▶ **WHAT THIS TASK INVOLVES**
For the records that follow, please set down exactly the lines between the one holding "else if last then" and the one holding "let p := readAck (headerAck header) l", inclusive, and only those.

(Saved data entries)
-- ==== Sys2Proof/Syntax.lean ====
section
/-! DEFINITION. The commands of the hub, one constructor for each row of spec/opcode_table.json, and
what a command carries. Data that reaches the hub from a bus or a line is carried as the raw bytes. -/

namespace Sys2Proof

/-- The two rings the hub fetches commands from (R129). -/
inductive CmdRing where
  | a
  | b
  deriving DecidableEq, Repr

/-- The four rings, each with a base register (R129). -/
inductive Ring where
  | ringA
  | ringB
  | completion
  | event
  deriving DecidableEq, Repr

/-- How a host transfer ends: without error or with a host bus error (R160). -/
inductive BusEnd where
  | ok
  | busError
  deriving DecidableEq, Repr

/-- How a playout read ends: with the 16 bytes of one run, or with a host bus error (R62, R175). -/
inductive ReadEnd where
  | data (bytes : Table 16 Byte)
  | busError
  deriving DecidableEq, Repr

/-- Bytes 1 to 63 of a command record as the fetch read them (10.2). Byte 0, the kind code, names
the row (commandOfRecord). -/
structure CommandRecord where
  tail : Table 63 Byte
  deriving DecidableEq, Repr

/-- The 27 bytes of one line frame in the order of sending (R68). -/
structure LineFrame where
  bytes : Table 27 Byte
  deriving DecidableEq, Repr

/-- The three interrupt enables as a CONTROL write carries them (R159, R162). -/
structure Enables where
  cie : Bool
  eie : Bool
  hie : Bool
  deriving DecidableEq, Repr

/-- One command: one event at the hub, whole and indivisible. -/
inductive Instr where
  /-- FRAME_START (R171). -/
  | frameStart
  /-- CALL_TIMER_EXPIRES (R95). -/
  | callTimerExpires (link : LinkId)
  /-- TRAIN_TIMER_EXPIRES (R96). -/
  | trainTimerExpires (link : LinkId)
  /-- HOLD_TIMER_EXPIRES (R98). -/
  | holdTimerExpires (link : LinkId)
  /-- CLOSE_TIMER_EXPIRES (R99). -/
  | closeTimerExpires (link : LinkId)
  /-- LOOP_TIMER_EXPIRES (R101). -/
  | loopTimerExpires (link : LinkId)
  /-- RETRY_LIMIT (R117). -/
  | retryLimit (link : LinkId)
  /-- NOT_READY_LIMIT (R117). -/
  | notReadyLimit (link : LinkId)
  /-- CANDIDATE_MARKER (R77): the eight bits found. -/
  | candidateMarker (link : LinkId) (bits : Byte)
  /-- UPSTREAM_FRAME (R76): the 27 bytes at the expected place of the upstream pair. -/
  | upstreamFrame (link : LinkId) (frame : LineFrame)
  /-- LINE_ACTIVITY (R85). -/
  | lineActivity (link : LinkId)
  /-- FETCH_START (R133). -/
  | fetchStart
  /-- FETCH_ERROR (R135). -/
  | fetchError
  /-- BAD_KIND (R138): a fetched record whose kind code names no command. -/
  | badKind (kind : Byte) (record : CommandRecord)
  /-- SET_ROUTE (R24). -/
  | setRoute (record : CommandRecord)
  /-- CLEAR_ROUTE (R25). -/
  | clearRoute (record : CommandRecord)
  /-- MUTE_ROUTE (R25). -/
  | muteRoute (record : CommandRecord)
  /-- OPEN_TAP (R26). -/
  | openTap (record : CommandRecord)
  /-- CLOSE_TAP (R26). -/
  | closeTap (record : CommandRecord)
  /-- CANCEL_GROUP (R42). -/
  | cancelGroup (record : CommandRecord)
  /-- READ_ROUTE (R20). -/
  | readRoute (record : CommandRecord)
  /-- FENCE (R44). -/
  | fence (record : CommandRecord)
  /-- START_LINK (R103). -/
  | startLink (record : CommandRecord)
  /-- LOOP_LINK (R104). -/
  | loopLink (record : CommandRecord)
  /-- STOP_LINK (R105). -/
  | stopLink (record : CommandRecord)
  /-- QUERY_LINK (R106). -/
  | queryLink (record : CommandRecord)
  /-- SET_LAMPS (R112). -/
  | setLamps (record : CommandRecord)
  /-- SEND_MESSAGE (R116). -/
  | sendMessage (record : CommandRecord)
  /-- CREDIT_TAP (R54). -/
  | creditTap (record : CommandRecord)
  /-- PARKED_EDIT_RETRY (R35). -/
  | parkedEditRetry
  /-- PARKED_READ_ROUTE_TAKEN (R19). -/
  | parkedReadRouteTaken
  /-- FENCE_RELEASE (R44). -/
  | fenceRelease
  /-- ROUTE_RECORD_WRITE_END (R20). -/
  | routeRecordWriteEnd (how : BusEnd)
  /-- CAPTURE_WRITE_START (R61). -/
  | captureWriteStart (tap : TapId)
  /-- TAP_WRITE_END (R61). -/
  | tapWriteEnd (tap : TapId) (how : BusEnd)
  /-- PLAYOUT_READ_START (R62). -/
  | playoutReadStart (tap : TapId)
  /-- TAP_READ_END (R62). -/
  | tapReadEnd (tap : TapId) (how : ReadEnd)
  /-- COMPLETION_WRITE_START (R144). -/
  | completionWriteStart
  /-- COMPLETION_WRITE_END (R144). -/
  | completionWriteEnd (how : BusEnd)
  /-- EVENT_WRITE_START (R153). -/
  | eventWriteStart
  /-- MESSAGE_EVENT (R154). -/
  | messageEvent
  /-- EVENT_WRITE_END (R150). -/
  | eventWriteEnd (how : BusEnd)
  /-- ENABLE_SET (R162): a CONTROL write with ENABLE 1 and both reset bits 0. -/
  | enableSet (enables : Enables)
  /-- ENABLE_CLEAR (R163): a CONTROL write with ENABLE 0 and both reset bits 0. -/
  | enableClear (enables : Enables)
  /-- STOP_END (R163). -/
  | stopEnd
  /-- INTERRUPT_ENABLE_WRITE (R170): a CONTROL write that leaves ENABLE as it is. -/
  | interruptEnableWrite (enables : Enables)
  /-- ENGINE_RESET (R168). -/
  | engineReset
  /-- DEVICE_RESET (R169). -/
  | deviceReset
  /-- RESET_N (R169): the pin goes low. -/
  | resetN
  /-- RING_BASE_WRITE (R165). -/
  | ringBaseWrite (ring : Ring) (value : Word)
  /-- RING_PROD_WRITE (R131). -/
  | ringProdWrite (ring : CmdRing) (value : Word)
  /-- COMP_CONS_WRITE (R131). -/
  | compConsWrite (value : Word)
  /-- EVENT_CONS_WRITE (R131). -/
  | eventConsWrite (value : Word)
  /-- UNSTORED_REGISTER_WRITE (R159): a write at an offset of the window that stores nothing. -/
  | unstoredRegisterWrite (offset : Word) (value : Word)
  /-- RESET_N_RELEASE (R169). -/
  | resetNRelease
  deriving DecidableEq, Repr

end Sys2Proof
end

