-- ==== Sys2Proof/Machine/Messages.lean ====
section
/-! DEFINITION. The key table, the lamp table and the message channel of one Link Unit (chapter 6), as
functions of the link that also give what the link hands on. -/

namespace Sys2Proof.Machine

/-- What a Link Unit is after an event, and what it hands on in order. -/
abbrev LinkStep := Link × List Effect

/-! ## Key table and lamp table -/

/-- The key table takes a new field (R109, R111): a change hands a KEYS event while report keys is yes. -/
def setKeyTable (n : LinkId) (field : Half) (l : Link) : LinkStep :=
  if field = l.keyTable then (l, [])
  else
    ({ l with keyTable := field },
      if l.reportKeys then [.event (.keys n field (l.keyTable ^^^ field))] else [])

/-- The key table follows the taken key field in these states (R109). -/
def followsKeys (state : SessionState) : Bool := state == .active || state == .loop

/-- The lamp table after a SET LAMPS (R112). -/
def lampsAfter (lamps mask value : Half) : Half := (lamps &&& ~~~mask) ||| (value &&& mask)

/-! ## Outbound messages -/

/-- The number of segments of a message of `n` bytes (R116). -/
def segmentCount (n : Nat) : Nat := (n + 10) / 11

/-- Segment `i` of a message (R116). -/
def segmentOf (bytes : List Byte) (i : Nat) : List Byte :=
  (bytes.drop (Config.segmentMax * i)).take Config.segmentMax

/-- The completion of a queued message, where one is still owed (R128). -/
def settleMessage (m : OutMessage) (status : Status) (result : Nat) : List Effect :=
  match m.owed with
  | none => []
  | some id => [.complete (.plain id status (BitVec.ofNat 32 result))]

/-- The channel moves on to the next message (R118, R119): the send SEQ becomes its other value, the
counts and the segment index 0. -/
def MessageChannel.nextMessage (c : MessageChannel) : MessageChannel :=
  { c with sendSeq := !c.sendSeq, segIndex := 0, retry := 0, notReady := 0 }

/-- The oldest message leaves the queue with a status (R118, R119). -/
def dropOldest (status : Status) (result : Nat) (l : Link) : LinkStep :=
  match l.outQueue with
  | [] => (l, [])
  | m :: rest =>
    ({ l with outQueue := rest, chan := l.chan.nextMessage }, settleMessage m status result)

/-- The oldest message fails (R119): its result is the number of bytes acknowledged. -/
def failOldest (status : Status) (l : Link) : LinkStep :=
  dropOldest status (Config.segmentMax * l.chan.segIndex) l

/-- The first step of settling fails the oldest message (R117). -/
def retryDue (l : Link) : Bool := !l.outQueue.isEmpty && decide (Config.retryLimit ≤ l.chan.retry)

/-- The second step of settling fails the oldest message (R117). -/
def notReadyDue (l : Link) : Bool :=
  !l.outQueue.isEmpty && !l.chan.peerRdy && decide (Config.notReadyLimit ≤ l.chan.notReady + 1)

/-- First step of settling (R117). -/
def settleRetry (l : Link) : LinkStep := if retryDue l then failOldest .noAck l else (l, [])

/-- Second step of settling, its failure (R117). -/
def settleNotReady (l : Link) : LinkStep :=
  if notReadyDue l then failOldest .notReady l else (l, [])

/-- Second and third steps for the message that is then the oldest (R117): it waits, or its current
segment is carried. -/
def settleCount (l : Link) : Link :=
  if l.outQueue.isEmpty then l
  else if l.chan.peerRdy then
    { l with chan := { l.chan with notReady := 0, retry := l.chan.retry + 1 } }
  else { l with chan := { l.chan with notReady := l.chan.notReady + 1 } }

/-- The oldest message is settled at a superframe start in ACTIVE or LOOP (R117). -/
def settleOldest (l : Link) : LinkStep :=
  let p := followedBy (settleRetry l) settleNotReady
  (settleCount p.1, p.2)

/-- The segment that the block now formed carries (R115, R117): none unless the peer is ready. -/
def carriedSegment (l : Link) : List Byte :=
  match l.outQueue with
  | [] => []
  | m :: _ => if l.chan.peerRdy then segmentOf m.bytes l.chan.segIndex else []

/-- The current segment is the last of its message. -/
def atLastSegment (l : Link) : Bool :=
  match l.outQueue with
  | [] => false
  | m :: _ => l.chan.segIndex + 1 == segmentCount m.bytes.length

/-- The header of a block in ACTIVE, DEGRADED or LOOP (R115). -/
def channelHeader (l : Link) (segment : List Byte) : Byte :=
  makeHeader l.chan.sendSeq (l.chan.lastSeq.getD true) (!segment.isEmpty && atLastSegment l)
    (decide (l.inQueue.length < Config.inLimit)) segment.length

/-- The ACK of a block read (R118). -/
def readAck (ack : Bool) (l : Link) : LinkStep :=
  match l.outQueue with
  | [] => (l, [])
  | m :: _ =>
    if 0 < l.chan.retry ∧ ack = l.chan.sendSeq then
      if atLastSegment l then dropOldest .done m.bytes.length l
      else
        ({ l with chan := { l.chan with
            segIndex := l.chan.segIndex + 1
            sendSeq := !l.chan.sendSeq
            retry := 0
            notReady := 0 } }, [])
    else (l, [])

/-! ## Inbound messages -/

/-- A segment is accepted (R122). -/
def segmentAccepted (l : Link) (seq last : Bool) : Bool :=
  l.chan.lastSeq != some seq && l.chan.sentRdy
    && !(last && !l.chan.discarding && decide (Config.inLimit ≤ l.inQueue.length))

/-- An accepted segment goes to the assembly (R123). -/
def takeSegment (n : LinkId) (frame : Word) (seq last : Bool) (segment : List Byte) (l : Link) :
    LinkStep :=
  let c := { l.chan with lastSeq := some seq }
  if c.discarding then
    ({ l with chan := { c with discarding := !last } }, [])
  else if Config.messageMax < c.assembly.length + segment.length then
    ({ l with chan := { c with assembly := [], discarding := !last } },
      [.event (.messageError n .tooLong)])
  else if last then
    ({ l with
        chan := { c with assembly := [] }
        inQueue := l.inQueue ++ [⟨c.assembly ++ segment, frame⟩] }, [])
  else ({ l with chan := { c with assembly := c.assembly ++ segment } }, [])

/-- The inbound side of a block read (R121, R122). `segment` is the block's eleven segment bytes. -/
def readInbound (n : LinkId) (frame : Word) (header : Byte) (segment : List Byte) (l : Link) :
    LinkStep :=
  let len := headerLen header
  if len = 0 then (l, [])
  else if Config.segmentMax < len then (l, [.event (.messageError n .badLength)])
  else if segmentAccepted l (headerSeq header) (headerEnd header) then
    takeSegment n frame (headerSeq header) (headerEnd header) (segment.take len) l
  else (l, [])

/-- The message channel reads a block's header and segment (R120): ACK, RDY, then the segment. -/
def readHeader (n : LinkId) (frame : Word) (header : Byte) (segment : List Byte) (l : Link) :
    LinkStep :=
  let p := readAck (headerAck header) l
  let ready := { p.1 with chan := { p.1.chan with peerRdy := headerRdy header } }
  followedBy (ready, p.2) (readInbound n frame header segment)

/-! ## Across session changes -/

/-- The channel restarts (R114). The sent RDY and the queues are not touched. -/
def MessageChannel.restart (c : MessageChannel) : MessageChannel :=
  { MessageChannel.reset with sentRdy := c.sentRdy }

/-- The channel pauses on entry into DEGRADED (R125). -/
def MessageChannel.pause (c : MessageChannel) : MessageChannel :=
  { c with
    peerRdy := false
    assembly := []
    discarding := c.discarding || !c.assembly.isEmpty }

/-- The completions of the outbound queue at the end of a session (R126), in queue order. -/
def abandonQueue (segIndex : Nat) : List OutMessage → List Effect
  | [] => []
  | m :: rest =>
    settleMessage m .linkDown (Config.segmentMax * segIndex) ++
      rest.flatMap fun later => settleMessage later .linkDown 0

/-- The message channel takes a change of session state (R114, R125, R126). -/
def channelChange (old new : SessionState) (l : Link) : LinkStep :=
  match new with
  | .active => if old = .training then ({ l with chan := l.chan.restart }, []) else (l, [])
  | .loop => if old = .loop then (l, []) else ({ l with chan := l.chan.restart }, [])
  | .degraded => ({ l with chan := l.chan.pause }, [])
  | .closing | .fault | .off =>
    ({ l with
        outQueue := []
        chan := { l.chan with assembly := [], discarding := false } },
      abandonQueue l.chan.segIndex l.outQueue)
  | .listen | .calling | .training => (l, [])

end Sys2Proof.Machine
end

▶ **WRITTEN RESPONSE**
  else if last then
    ({ l with
        chan := { c with assembly := [] }
        inQueue := l.inQueue ++ [⟨c.assembly ++ segment, frame⟩] }, [])
  else ({ l with chan := { c with assembly := c.assembly ++ segment } }, [])

/-- The inbound side of a block read (R121, R122). `segment` is the block's eleven segment bytes. -/
def readInbound (n : LinkId) (frame : Word) (header : Byte) (segment : List Byte) (l : Link) :
    LinkStep :=
  let len := headerLen header
  if len = 0 then (l, [])
  else if Config.segmentMax < len then (l, [.event (.messageError n .badLength)])
  else if segmentAccepted l (headerSeq header) (headerEnd header) then
    takeSegment n frame (headerSeq header) (headerEnd header) (segment.take len) l
  else (l, [])

/-- The message channel reads a block's header and segment (R120): ACK, RDY, then the segment. -/
def readHeader (n : LinkId) (frame : Word) (header : Byte) (segment : List Byte) (l : Link) :
    LinkStep :=
  let p := readAck (headerAck header) l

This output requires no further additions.